Let’s download our data from a comparative study of murine lymph nodes, comparing wild-type with a stimulation after injection of a mycobacteria. We have at disposal a 10x Visium dataset as well as a matching scRNA-seq dataset from the same tissue.
url1 = "https://github.com/romain-lopez/DestVI-reproducibility/blob/master/lymph_node/deconvolution/ST-LN-compressed.h5ad?raw=true"
url2 = "https://github.com/romain-lopez/DestVI-reproducibility/blob/master/lymph_node/deconvolution/scRNA-LN-compressed.h5ad?raw=true"
out1 = "data/ST-LN-compressed.h5ad"
out2 = "data/scRNA-LN-compressed.h5ad"
Data loading & processing#
First, let’s load the single-cell data.

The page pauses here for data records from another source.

-- ==== Sys2Proof/Machine/Flags.lean ====
section
/-! DEFINITION. The machine has no arithmetic flags: what an operation derives beside its value is the mod-15
residue (R238) and the conditions of compares (R212). -/

namespace Sys2Proof.Machine

/-- A residue from an integer. -/
def res15 (x : Int) : BitVec 4 := BitVec.ofNat 4 (x % 15).toNat

/-- A residue as an integer. -/
def rInt (r : BitVec 4) : Int := (r.toNat : Int)

/-- The sign of a two's-complement word as 0 or 1. -/
def sInt (v : Word) : Int := if v.msb then 1 else 0

/-- add: ρA + ρB − carry. -/
def resAdd (a b : Word) (ra rb : BitVec 4) : BitVec 4 :=
  res15 (rInt ra + rInt rb - (if 2 ^ 64 ≤ a.toNat + b.toNat then 1 else 0))

/-- sub: ρA − ρB + borrow. -/
def resSub (a b : Word) (ra rb : BitVec 4) : BitVec 4 :=
  res15 (rInt ra - rInt rb + (if a.toNat < b.toNat then 1 else 0))

/-- mul: ρA·ρB − ρ(high half). -/
def resMul (a b : Word) (ra rb : BitVec 4) : BitVec 4 :=
  res15 (rInt ra * rInt rb - (a.toNat * b.toNat / 2 ^ 64 % 15 : Nat))

/-- mulhu: the full product's residue less that of the low half. -/
def resMulhu (a b : Word) (ra rb : BitVec 4) : BitVec 4 :=
  res15 (rInt ra * rInt rb - (a.toNat * b.toNat % 2 ^ 64 % 15 : Nat))

/-- mulh: the same over the signed operands; a negative high half is written modulo 2^64 ≡ 1. -/
def resMulh (a b : Word) (ra rb : BitVec 4) : BitVec 4 :=
  let p := a.toInt * b.toInt
  res15 ((rInt ra - sInt a) * (rInt rb - sInt b) - p % (2 ^ 64 : Nat) % 15 + (if p < 0 then 1 else 0))

/-- shl by k: ρA·2^k − ρ(bits shifted out). -/
def resShl (a : Word) (ra : BitVec 4) (k : Nat) : BitVec 4 :=
  res15 (rInt ra * (2 ^ k : Nat) - (a.toNat * 2 ^ k / 2 ^ 64 % 15 : Nat))

/-- rol by k: ρA·2^k. -/
def resRol (ra : BitVec 4) (k : Nat) : BitVec 4 := res15 (rInt ra * (2 ^ k : Nat))

/-- aplane: ρA − A[63:60] + P. -/
def resAplane (a : Word) (ra : BitVec 4) (p : Nat) : BitVec 4 :=
  res15 (rInt ra - (field a.toNat 60 4 : Nat) + p)

/-- The division check fails: ρ(Q)·ρB + ρ(rem) differs from ρA under the operand signs (R238). -/
def divCheckBad (signed : Bool) (a b : Word) (ra rb : BitVec 4) (q r : Int) : Bool :=
  let ra' := if signed then rInt ra - sInt a else rInt ra
  let rb' := if signed then rInt rb - sInt b else rInt rb
  (q * rb' + r - ra') % 15 != 0

/-- The conditions of `cmp` and `cmpt`: 0 eq, 1 ne, 2 lt, 3 le, 4 ltu, 5 leu (R212). -/
def condHolds (cond : Nat) (a b : Word) : Bool :=
  if cond = 0 then a == b else if cond = 1 then a != b else if cond = 2 then a.slt b else if cond = 3 then a.sle b
  else if cond = 4 then a.ult b else a.ule b

end Sys2Proof.Machine
end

We profiled immune cells from murine lymph nodes with 10x Chromium, as a control / case study to study the immune response to exposure to a mycobacteria (refer to our paper for more info). We provide the preprocessed data from our reproducibility repository: it contains the raw counts (DestVI always takes raw counts as input).

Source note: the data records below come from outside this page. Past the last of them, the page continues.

/-! ### What an observer reads -/

/-- A store in the write buffer is visible to an access of a context at a place in its program order: an earlier one
of its own, or one that has performed at grp scope in the context's core group (R78.4, R79). -/
def visibleTo (cid place : Nat) (p : PStore) : Bool :=
  (p.cid == cid && decide (p.seq < place)) || (p.grp && groupOf (p.cid / 4) == groupOf (cid / 4))

/-- It stores data: an injection is a store to its sector's check state alone (R274). -/
def isData (p : PStore) : Bool := p.kind == .data

def coversByte (p : PStore) (a : Nat) : Bool := p.addr ≤ a && a < p.addr + p.bytes.length

/-- The latest store of a list that covers a byte. -/
def lastStore (ps : List PStore) (a : Nat) : Option PStore :=
  (ps.filter (fun p => coversByte p a)).getLast?

/-- The stores and injections an access sees beyond memory, in the order of their units: the write buffers' and the earlier ones
its context's open segment holds (R87). -/
def seenAll (s : State) (cid place : Nat) : List PStore :=
  s.wbuf.filter (visibleTo cid place)
    ++ (match (ctxOf s cid).seg with
      | some g => g.stores.filter (fun p => decide (p.seq < place))
      | none => [])

/-- Those of them that store data. -/
def seenStores (s : State) (cid place : Nat) : List PStore := (seenAll s cid place).filter isData

/-- The byte at a physical address as an access of a context reads it. -/
def viewByte (s : State) (cid place a : Nat) : Byte :=
  match lastStore (seenStores s cid place) a with
  | some p => p.bytes.getD (a - p.addr) 0
  | none => memByte s.mem a

/-- The n bytes from a physical address as an access of a context reads them. -/
def viewBytes (s : State) (cid place a n : Nat) : List Byte :=
  (List.range n).map (fun k => viewByte s cid place (a + k))

/-- The stores whose bytes a read takes (R79): a store of the context's own counts once it is in the write buffers, and not while
its open segment holds it (log 69). -/
def storesRead (s : State) (cid place a n : Nat) : List Nat :=
  (List.range n).filterMap (fun k => (lastStore ((s.wbuf.filter (visibleTo cid place)).filter isData) (a + k)).map (·.id))

/-- The frame spans of an access. -/
def accSpans (acc : Access) : List (Nat × Nat) := acc.parts.filterMap (fun p => p.frame.map (fun f => (f, p.n)))

/-- The bytes of an access at its place in its context's program order: a pod-shared plane gives the committed value
(R88), a remote part gives the bytes its owner answered. -/
def accBytes (s : State) (cid place : Nat) (acc : Access) (remote : List Byte) : List Byte :=
  (acc.parts.foldl (fun (st : List Byte × List Byte) p =>
    match p.frame with
    | some f =>
      (st.1 ++ (if acc.shared.isSome then memBytes s.mem f p.n else viewBytes s cid place f p.n), st.2)
    | none => (st.1 ++ (st.2.take p.n ++ List.replicate (p.n - st.2.length) 0), st.2.drop p.n)) ([], remote)).1

/-- The stores a read of an access takes bytes from. -/
def accReads (s : State) (cid place : Nat) (acc : Access) : List Nat :=
  if acc.shared.isSome then []
  else ((accSpans acc).flatMap (fun p => storesRead s cid place p.1 p.2)).eraseDups

/-- The check class of a read as a number: 0 clean, 1 tag mismatch, 6 and 7 the kinds of R408. -/
def classCode (c : EccClass) : Nat :=
  match c with
  | .clean => 0
  | .corrected => 0
  | .tag => 1
  | .kind k => k

/-- The stack whose controller a physical address belongs to: 64 GiB each from 0 on, and above them for each die the window whose
4 KiB pieces alternate between its two stacks (log 14, log 81). -/
def stackOf (addr : Nat) : Nat := if addr < 2 ^ 39 then addr / 2 ^ 36 else 2 * ((addr - 2 ^ 39) / 2 ^ 37) + addr / 4096 % 2

/-- The byte of its stack that a physical address names. -/
def stackByte (addr : Nat) : Nat :=
  if addr < 2 ^ 39 then addr % 2 ^ 36 else 2 ^ 35 + (addr - 2 ^ 39) % 2 ^ 37 / 8192 * 4096 + addr % 4096

/-- Record in a bank what the read of a sector found (R409, R410, R418). -/
def recordSector (u : BankUnit) (colour : Nat) (cid : Option Nat) (s : State) (sec : Nat) : State :=
  match sectorClass s sec colour with
  | .clean => s
  | .corrected => recordError s u true { kind := 0, addr := 32 * sec, cid := cid }
  | .tag => recordError s u false { kind := 11, addr := 32 * sec, cid := cid }
  | .kind k => recordError s u false { kind := k, addr := 32 * sec, cid := cid }

/-- The sectors of spans. -/
def spanSectors (spans : List (Nat × Nat)) : List Nat := (spans.flatMap (fun p => sectorsOf p.1 p.2)).eraseDups

/-- Record what a read of spans found, sector by sector, in the banks of their stacks. -/
def recordRead (s : State) (spans : List (Nat × Nat)) (colour : Nat) (cid : Option Nat) : State :=
  if s.sectors.isEmpty && s.colours.isEmpty && colour = 0 then s
  else (spanSectors spans).foldl (fun t k => recordSector (.stack (stackOf (32 * k))) colour cid t k) s

/-- Flip bits of a byte of a sector without its check bits. -/
def flipByte (e : Sector) (k : Nat) (m : Byte) : Sector :=
  let old := ((e.wrong.find? (fun w => w.1 == k)).map (·.2)).getD 0
  let rest := e.wrong.filter (fun w => w.1 != k)
  { e with wrong := if old ^^^ m = 0 then rest else (k, old ^^^ m) :: rest }

/-- What a store does to its sector's check state (R409): clean or corrected data is merged and written back
clean, uncorrectable data leaves the sector uncorrectable unless the store covers it all. -/
def sectorAfterStore (s : State) (sec : Nat) (p : PStore) : Sector :=
  let e := fget s.sectors sec {}
  match sectorClass s sec p.colour with
  | .kind _ => if p.cover then { tag := some p.colour, wrong := [], misdir := false, poison := false } else { e with poison := true }
  | .tag => e
  | _ => { e with wrong := [], misdir := false }

/-- The check state of a store's sector after it (R274, R409). -/
def putSector (s : State) (p : PStore) : State :=
  let sec := p.addr / 32
  match p.kind with
  | .data => if (fget? s.sectors sec).isSome then { s with sectors := fset s.sectors sec (sectorAfterStore s sec p) } else s
  | .flip => { s with sectors := fset s.sectors sec (flipByte (fget s.sectors sec {}) (p.addr % 32) (p.bytes.headD 0)) }
  | .retag => { s with sectors := fset s.sectors sec { fget s.sectors sec {} with tag := some ((p.bytes.headD 0).toNat % 16) } }

/-- The sectors as an access of a context sees them: an injection counts as a store to its sector (R78.4, R274). -/
def seenSectors (s : State) (cid place : Nat) : State :=
  let ps := seenAll s cid place
  if ps.all isData then s else ps.foldl putSector s

/-- The check class of a read of a context, and the records of what it found (R409, R410). -/
def readClass (s : State) (cid place : Nat) (acc : Access) : Nat :=
  classCode (spansClass (seenSectors s cid place) (accSpans acc) acc.colour)

def recordSeen (s : State) (cid place : Nat) (acc : Access) : State :=
  if (seenAll s cid place).all isData then recordRead s (accSpans acc) acc.colour (some cid)
  else { recordRead (seenSectors s cid place) (accSpans acc) acc.colour (some cid) with sectors := s.sectors }

/-- The table entries that a walk reads, as spans (R387, R388). -/
def walkSpans (s : State) (pos : Nat) (levels : List Nat) (table : Nat) : List (Nat × Nat) :=
  match levels with
  | [] => []
  | level :: rest =>
    let entry := table + 8 * tableIndex level pos
    let e := memNat s.mem entry 8
    (entry, 8) :: (if !tableReadable s entry 8 then [] else if e % 4 = 1 then walkSpans s pos rest (e / 256 * 256)
      else if e % 4 = 2 then
        let pse := e / 256 * 256
        [(pse, 256), (field (memNat s.mem pse 256) 128 64 / 128 * 128, 128)]
      else [])

/-- A walk of the tables records what its reads found in its die's walker bank (R409, R410, R417). -/
def noteWalk (s : State) (die asid pos : Nat) : State :=
  if s.sectors.isEmpty then s
  else
    let root := s.rootBase + 16 * asid
    let spans := match knownTable s die asid pos with
      | some e => walkSpans s pos ([2, 3, 4, 5].filter (fun l => e.level ≤ l)) e.table
      | none => (root, 8) :: walkSpans s pos [1, 2, 3, 4, 5] (memNat s.mem root 8 / 8192 * 8192)
    (spanSectors spans).foldl (recordSector (.walker die) 0 none) s

/-- A cache holds the entry of a page. -/
def inCache (s : State) (cache : CacheId) (asid pos : Nat) : Bool :=
  s.caches.any (fun e => e.cache == cache && e.asid == asid && decide (pos / Config.pageBytes e.psize * Config.pageBytes e.psize = e.page))

/-- An access of a pipe has trapped: the walk that it needed records what its reads found. A walk that failed on them has raised the
absent fault with qualifier 6, and may be that of the second page of an access; for the other faults of an access, and for the trap of
a `wait` on a pod-shared unit, the first page is walked where the pipe's cache does not hold it; an address of plane 0 that is not
aligned traps before any walk (R67, R392, R409, R410). -/
def noteFailed (s : State) (cache : CacheId) (asid : Nat) (t : TrapInfo) : State :=
  let pos := field t.addr.toNat 0 60
  if t.cause = 8 ∧ t.qual = 6 then
    noteWalk s (walkerOf cache) asid (if walkVia s (walkerOf cache) asid pos = .invalid then pos else pos + 511)
  else if t.cause = 7 ∨ t.cause = 8 ∨ t.cause = 9 ∨ t.cause = 0x12 ∨ (t.cause = 6 ∧ field t.addr.toNat 60 4 ≠ 0) ∨ (t.cause = 3 ∧ t.qual = 1) then
    if inCache s cache asid pos then s else noteWalk s (walkerOf cache) asid pos
  else s

/-- The walks that an access of a core's pipe needed: those of its pages that the pipe's cache does not hold. -/
def noteWalks (s : State) (cache : CacheId) (core : Nat) (acc : Access) : State :=
  if s.sectors.isEmpty then s
  else (acc.parts.filter (fun p => !inCache s cache p.key.asid p.key.page)).foldl
    (fun t p => noteWalk t (dieOf core) p.key.asid p.key.page) s

/-- The pipe of a core's thread accesses (R392). -/
def threadPipe (core : Nat) : CacheId := if isService core then .hub else .thread core

/-- The walks that an access through the hub's pipe needed (R409, R410). -/
def noteHubWalks (s : State) (acc : Access) : State := noteWalks s .hub Config.nMatrix acc

/-- The load is one of a jump table. -/
def isTable (u : LoadUse) : Bool := match u with | .jtabHead .. => true | .jtabEntry .. => true | _ => false

/-! ### Issuing stores -/

/-- Cut bytes from an address on into their aligned 4-byte units (R83). -/
def unitChunks (fuel a : Nat) (bs : List Byte) : List (Nat × List Byte) :=
  match fuel, bs with
  | 0, _ => []
  | _, [] => []
  | k + 1, b :: t => (a, (b :: t).take (4 - a % 4)) :: unitChunks k (a + (4 - a % 4)) ((b :: t).drop (4 - a % 4))

/-- Pair each part of an access with its bytes. -/
def splitParts (parts : List Part) (bs : List Byte) : List (Part × List Byte) :=
  match parts with
  | [] => []
  | p :: t => (p, bs.take p.n) :: splitParts t (bs.drop p.n)

/-- The chunks that perform on their own: each aligned unit (R83, R84). -/
def storeChunks (acc : Access) (bs : List Byte) : List (Nat × List Byte × PageKey × Bool) :=
  (splitParts acc.parts bs).flatMap (fun (p, b) =>
    match p.frame with
    | none => []
    | some f => (unitChunks b.length f b).map (fun (a, c) => (a, c, p.key, decide (f ≤ a / 32 * 32 ∧ a / 32 * 32 + 32 ≤ f + p.n))))

/-- The units of a store, in ascending address order. -/
def mkStores (s : State) (cid : Nat) (kind : StoreKind) (whole : Bool) (acc : Access) (va : Word)
    (bs : List Byte) (slot : Nat) : List PStore :=
  let c := ctxOf s cid
  let deps := c.readFrom.filter (fun i => s.wbuf.any (fun p => p.id == i))
  (storeChunks acc bs).zipIdx.map (fun ((a, b, key, cover), k) =>
    { id := s.nextId + k, cid := cid, seq := c.seq, addr := a, bytes := b, colour := acc.colour, kind := kind
      va := va, keys := [key], deps := deps, cover := cover, sid := s.nextId, spans := accSpans acc, whole := whole
      slot := slot })

/-- The owner of a part: its package, and the ASID there. -/
def partOwner (s : State) (cid : Nat) (p : Part) : Nat × Nat :=
  match p.remote with | some o => o | none => (s.pkg, asidOf (ctxOf s cid))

sc_adata = sc.read(out2, backup_url=url2)
We clustered the single-cell data by major immune cell types. DestVI can resolve beyond discrete clusters, but need to work with an existing level of clustering. A rule of thumb to keep in mind while clsutering is that DestVI assumes only a single state from each cell type exists in each spot. For example, resting and inflammed monocytes cannot co-exist in one unique spot according to our assumption. Users may cluster their data so that this modeling assumption is as accurate as possible.
# let us filter some genes
G = 2000
sc.pp.filter_genes(sc_adata, min_counts=10)
sc_adata.layers["counts"] = sc_adata.X.copy()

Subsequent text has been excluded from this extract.